*Task brief*
Below are records; reproduce exactly the lines from the one that has "for head 9. -/" through the one that has "larderRoom s x.len", ends included, and nothing more.

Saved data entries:
-- ==== Sys2Proof/Tests/Slice0.lean ====
section
/-! SUPPORT. This model's own tests: for every statement with hypotheses a state and operands that meet them, clause by clause;
an ill-formed command for every check of WellFormed; values the manual works out. -/
namespace Sys2Proof.Tests
open Sys2Proof Sys2Proof.Machine Host
set_option Elab.async false

/-! ### States and commands the witnesses use -/

/-- Slice 0 running, changed by a function. -/
def sliceUp (f : Slice → Slice) : State :=
  State.reset.onSl 0 (fun x => f { x with running := true, power := .on, clamped := false })
/-- Slice 0 running as at reset. -/
def w0 : State := sliceUp id
/-- `w0` with a module state. -/
def wm (n : Nat) : State := { w0 with modst := { w0.modst with state := n } }
/-- The row of a register. -/
def rowOf (a : Nat) : RegDef := (regAt a).getD ⟨0, 0, 0, 0, 0, 0, 0, 0⟩
/-- Slice 0 running, its zone changed by a function. -/
def zoneUp (f : ZoneState → ZoneState) : State := sliceUp (fun x => { x with z := f x.z })

/-- A command of zone 0. -/
def zoneCmd (op : BitVec 16) (payload : List Byte) : Exec := ⟨9, 0x1234, 5, op, 1, payload⟩
/-- A command that names no zone. -/
def porchCmd (op : BitVec 16) (payload : List Byte) : Exec := ⟨9, 0x1234, 5, op, 0, payload⟩
/-- A command accepted and handed to slice 0. -/
def handed (s : State) (x : Exec) : State :=
  (s.onSl 0 (fun y => { y with inbox := [x] })).onJ (fun j => { j with running := [{ x := x, path := some .spi }] })
/-- A command accepted and next in the porch's queue. -/
def queued (s : State) (x : Exec) : State :=
  s.onJ (fun j => { j with porchQ := [x], running := [{ x := x, path := some .spi }] })
/-- The test of `aboutToTake`. -/
def aboutB (s : State) (x : Exec) (z : Zone) (p : Phys) : Bool :=
  x.zones == [z] && p == s.sliceOf z && s.zoneOf p == some z && (s.sl p).running
    && (match (s.sl p).inbox with
        | y :: rest => y == x && rest.all (fun y => decide (x.lseq < y.lseq))
        | [] => false)
    && (match s.runningOf x.lseq with
        | some r => r.x == x && !r.internal
        | none => false)
    && (markersOf s x.lseq).isEmpty && s.journal.handover.isEmpty && !isTickForm x
    && (match (s.lp p).tune with
        | some u => u.lseq != x.lseq
        | none => true)
/-- `aboutB` is sound. -/
theorem aboutB_sound (s : State) (x : Exec) (z : Zone) (p : Phys) (h : aboutB s x z p = true) : aboutToTake s x z p := by
  simp only [aboutB, Bool.and_eq_true, beq_iff_eq, List.isEmpty_iff, Bool.not_eq_true'] at h
  obtain ⟨⟨⟨⟨⟨⟨⟨⟨⟨a, b⟩, c⟩, d⟩, e⟩, f⟩, g⟩, i⟩, j⟩, k⟩ := h
  refine ⟨a, b, c, d, ?_, ?_, g, i, j, ?_⟩
  · split at e
    · rename_i y rest hy
      simp only [Bool.and_eq_true, beq_iff_eq, List.all_eq_true, decide_eq_true_eq] at e
      exact ⟨rest, by rw [hy, e.1], e.2⟩
    · cases e
  · split at f
    · rename_i r hr
      simp only [Bool.and_eq_true, beq_iff_eq, Bool.not_eq_true'] at f
      exact ⟨r, hr, f.1, f.2⟩
    · cases f
  · intro u hu
    rw [hu] at k
    simpa using k
/-- The test of `porchReady`. -/
def readyB (s : State) (x : Exec) : Bool :=
  s.porchRuns
    && (match s.journal.porchQ with
        | y :: rest => y == x && rest.all (fun y => y.lseq != x.lseq)
        | [] => false)
    && (match s.runningOf x.lseq with
        | some r => r.x == x && !r.internal
        | none => false)
    && (markersOf s x.lseq).isEmpty
/-- `readyB` is sound. -/
theorem readyB_sound (s : State) (x : Exec) (h : readyB s x = true) : porchReady s x := by
  simp only [readyB, Bool.and_eq_true, List.isEmpty_iff] at h
  obtain ⟨⟨⟨a, e⟩, f⟩, g⟩ := h
  refine ⟨a, ?_, ?_, g⟩
  · split at e
    · rename_i y rest hy
      simp only [Bool.and_eq_true, beq_iff_eq, List.all_eq_true, bne_iff_ne] at e
      exact ⟨rest, by rw [hy, e.1], e.2⟩
    · cases e
  · split at f
    · rename_i r hr
      simp only [Bool.and_eq_true, beq_iff_eq, Bool.not_eq_true'] at f
      exact ⟨r, hr, f.1, f.2⟩
    · cases f

/-- A handshake with a block's answer awaited. -/
def asking (s : State) (b : Block) (delays : Nat := 0) : State :=
  s.onLd (fun l => { l with entry := some { target := 2, wakeAfter := 30, lseq := 9, asking := [b], delays := delays } })
/-- A larder marker of zone 0 for head 9. -/
def markItem (final : Bool) : LdItem := ⟨0x1234, .mark 5 0x0103 9 0 false final 0x30 2 7⟩

/-- A state in COMMISSION. -/
def inCommission (s : State) : State := { s with modst := { s.modst with state := 1 } }

/-- The test of `passes`. -/
def passB (s : State) (b : List Byte) (x : Exec) : Bool :=
  envelopeOk b && decide (20 ≤ b.length ∧ b.length ≤ 1040) && x == carried s b && !s.journal.replay && !s.journal.takeover
    && decide (x.source ≠ 0 ∧ x.source ≠ 0xFFFF ∧ x.seq ≠ 0)
    && (match opRow x.opcode.toNat with
        | some r => lengthOk r.code x.len && maskOk r.rule x.zmask && stateOk s r x && locksOk s r x
        | none => false)
    && contentOk s x && slicesOk s x && conflictFree s x && (bookEntry s x.source x.seq.toNat).isNone
    && (hwmOf s x.source).isNone && ((slotOf s x.source).isSome || (freeSlotNo s).isSome) && larderRoom s x.len
    && bookRoom s && (s.runningOf s.journal.next).isNone
/-- `passB` is sound. -/
theorem passB_sound (s : State) (b : List Byte) (x : Exec) (h : passB s b x = true) : passes s b x := by
  simp only [passB, Bool.and_eq_true, beq_iff_eq, Bool.not_eq_true', decide_eq_true_eq, Option.isNone_iff_eq_none,
    Bool.or_eq_true] at h
  obtain ⟨⟨⟨⟨⟨⟨⟨⟨⟨⟨⟨⟨⟨⟨⟨a, b⟩, c⟩, d⟩, e⟩, f⟩, g⟩, i⟩, j⟩, k⟩, l⟩, m⟩, n⟩, o⟩, p⟩, q⟩ := h
  refine ⟨a, b, c, ⟨d, e⟩, f, ?_, ⟨i, j, k⟩, ⟨l, ?_⟩, ⟨n, o, p⟩, q⟩
  · split at g
    · rename_i r hr
      simp only [Bool.and_eq_true] at g
      exact ⟨r, hr, g.1.1.1, g.1.1.2, g.1.2, g.2⟩
    · cases g
  · intro y hy
    rw [m] at hy
    cases hy
/-- The test of `acceptable`. -/
def acceptB (s : State) (b : List Byte) (x : Exec) : Bool :=
  passB s b x && decide (max 8 s.journal.ahead + commitMost s ≤ acceptLimit s ∧ s.draughtPages = 0)
/-- `acceptB` is sound. -/
theorem acceptB_sound (s : State) (b : List Byte) (x : Exec) (h : acceptB s b x = true) : acceptable s b x := by
  simp only [acceptB, Bool.and_eq_true, decide_eq_true_eq] at h
  exact ⟨passB_sound s b x h.1, h.2⟩
/-- Acceptance open. -/
def wOpen : State := w0.onJ (fun j => { j with replay := false, opened := true })
/-- The link of a state changed to UP. -/
def linkAt (s : State) (n : Nat) : State := s.onLk (fun k => { k with state := n, active := 0xF, width := 4 })
/-- An envelope of 0x7F00. -/
def nopBytes : List Byte := envelopeBytes 0x1234 7 0x7F00 0 [1, 2]
/-- Port A active. -/
def busAt (s : State) (n : Nat) : State := (s.onPort 0 (fun x => { x with state := n })).pw F.FB_CFG_NODE 5
/-- A frame for port A of node 5 from node 3. -/
def frameFor (kind : BitVec 8) (data : List Byte) : BusFrame := ⟨4, kind, 3, 5, false, data⟩

/-! ### The hypotheses of the statements are met, clause by clause

A hypothesis that ranges over every value of something stands here in a decidable form that implies it. -/

/-- The hypotheses of IdleStepIsOneTick are met. -/
theorem meets_IdleStepIsOneTick : (
  (let s : State := State.reset
   decide (s.pending = []) &&
   decide (s.porchRuns = true) &&
   decide (s.time.slew = 0) &&
   decide (0 ≤ s.fine + usFine + s.time.rate))) = true := by decide +kernel

/-- The hypotheses of ResetIsFactory are met. -/
theorem meets_ResetIsFactory : (
  (let p : Phys := 67
   decide (64 ≤ p.val)) &&
  (let p : Phys := 63
   decide (p.val < 64))) = true := by decide +kernel

/-- The hypotheses of TestPortInstructions are met. -/
theorem meets_TestPortInstructions : (
  (let s : State := State.reset
   decide (s.supply.powered = true))) = true := by decide +kernel

/-- The hypotheses of MisalignedAccess are met. -/
theorem meets_MisalignedAccess : (
  (let s : State := State.reset
   let addr : Word := 1
   decide (s.porchRuns = true) &&
   decide (addr.toNat % 4 ≠ 0)) &&
  (let s : State := State.reset
   let addr : Word := 0xFFFFFFFF
   decide (s.porchRuns = true) &&
   decide (addr.toNat % 4 ≠ 0))) = true := by decide +kernel

/-- The hypotheses of ReadClearsOnlyWhenOk are met. -/
theorem meets_ReadClearsOnlyWhenOk : (
  (let s : State := w0
   let a : Nat := 1
   decide (readStatus s a ≠ .ok)) &&
  (let s : State := w0
   let p : Phys := 0
   let sub : Nat := 5
   let z : Option Zone := none
   let addr : Word := BitVec.ofNat 32 (viewAddr (.phys 0) (R.ZH_STAT.at 0))
   let a : Nat := keyOf (.slice p sub z) (addr.toNat % 4096)
   let e : RegDef := rowOf (R.ZH_STAT.at 0)
   let d : State := endDoze s
   let b := 0
   decide (s.porchRuns = true) &&
   decide (readStatus d addr.toNat = .ok) &&
   decide (d.place addr.toNat = some (.slice p sub z)) &&
   decide (0x40 ≤ addr.toNat % 4096) &&
   decide (a ≠ R.ZE_CAP_DATA.at 0) &&
   decide (a ≠ R.ZK_EVT_LO.at 0) &&
   decide (isEntryB a = false) &&
   decide (regAt a = some e) &&
   decide (b ≠ a) &&
   decide (b ≠ a + 0x100)) &&
  (let s : State := w0
   let p : Phys := 0
   let sub : Nat := 5
   let z : Option Zone := none
   let addr : Word := BitVec.ofNat 32 (viewAddr (.phys 0) (R.ZH_STAT.at 0))
   let a : Nat := keyOf (.slice p sub z) (addr.toNat % 4096)
   let e : RegDef := rowOf (R.ZH_STAT.at 0)
   let d : State := endDoze s
   let q := 1
   decide (s.porchRuns = true) &&
   decide (readStatus d addr.toNat = .ok) &&
   decide (d.place addr.toNat = some (.slice p sub z)) &&
   decide (0x40 ≤ addr.toNat % 4096) &&
   decide (a ≠ R.ZE_CAP_DATA.at 0) &&
   decide (a ≠ R.ZK_EVT_LO.at 0) &&
   decide (isEntryB a = false) &&
   decide (regAt a = some e) &&
   decide (q ≠ p))) = true := by decide +kernel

*Answer to this exercise*
/-- A larder marker of zone 0 for head 9. -/
def markItem (final : Bool) : LdItem := ⟨0x1234, .mark 5 0x0103 9 0 false final 0x30 2 7⟩

/-- A state in COMMISSION. -/
def inCommission (s : State) : State := { s with modst := { s.modst with state := 1 } }

/-- The test of `passes`. -/
def passB (s : State) (b : List Byte) (x : Exec) : Bool :=
  envelopeOk b && decide (20 ≤ b.length ∧ b.length ≤ 1040) && x == carried s b && !s.journal.replay && !s.journal.takeover
    && decide (x.source ≠ 0 ∧ x.source ≠ 0xFFFF ∧ x.seq ≠ 0)
    && (match opRow x.opcode.toNat with
        | some r => lengthOk r.code x.len && maskOk r.rule x.zmask && stateOk s r x && locksOk s r x
        | none => false)
    && contentOk s x && slicesOk s x && conflictFree s x && (bookEntry s x.source x.seq.toNat).isNone
    && (hwmOf s x.source).isNone && ((slotOf s x.source).isSome || (freeSlotNo s).isSome) && larderRoom s x.len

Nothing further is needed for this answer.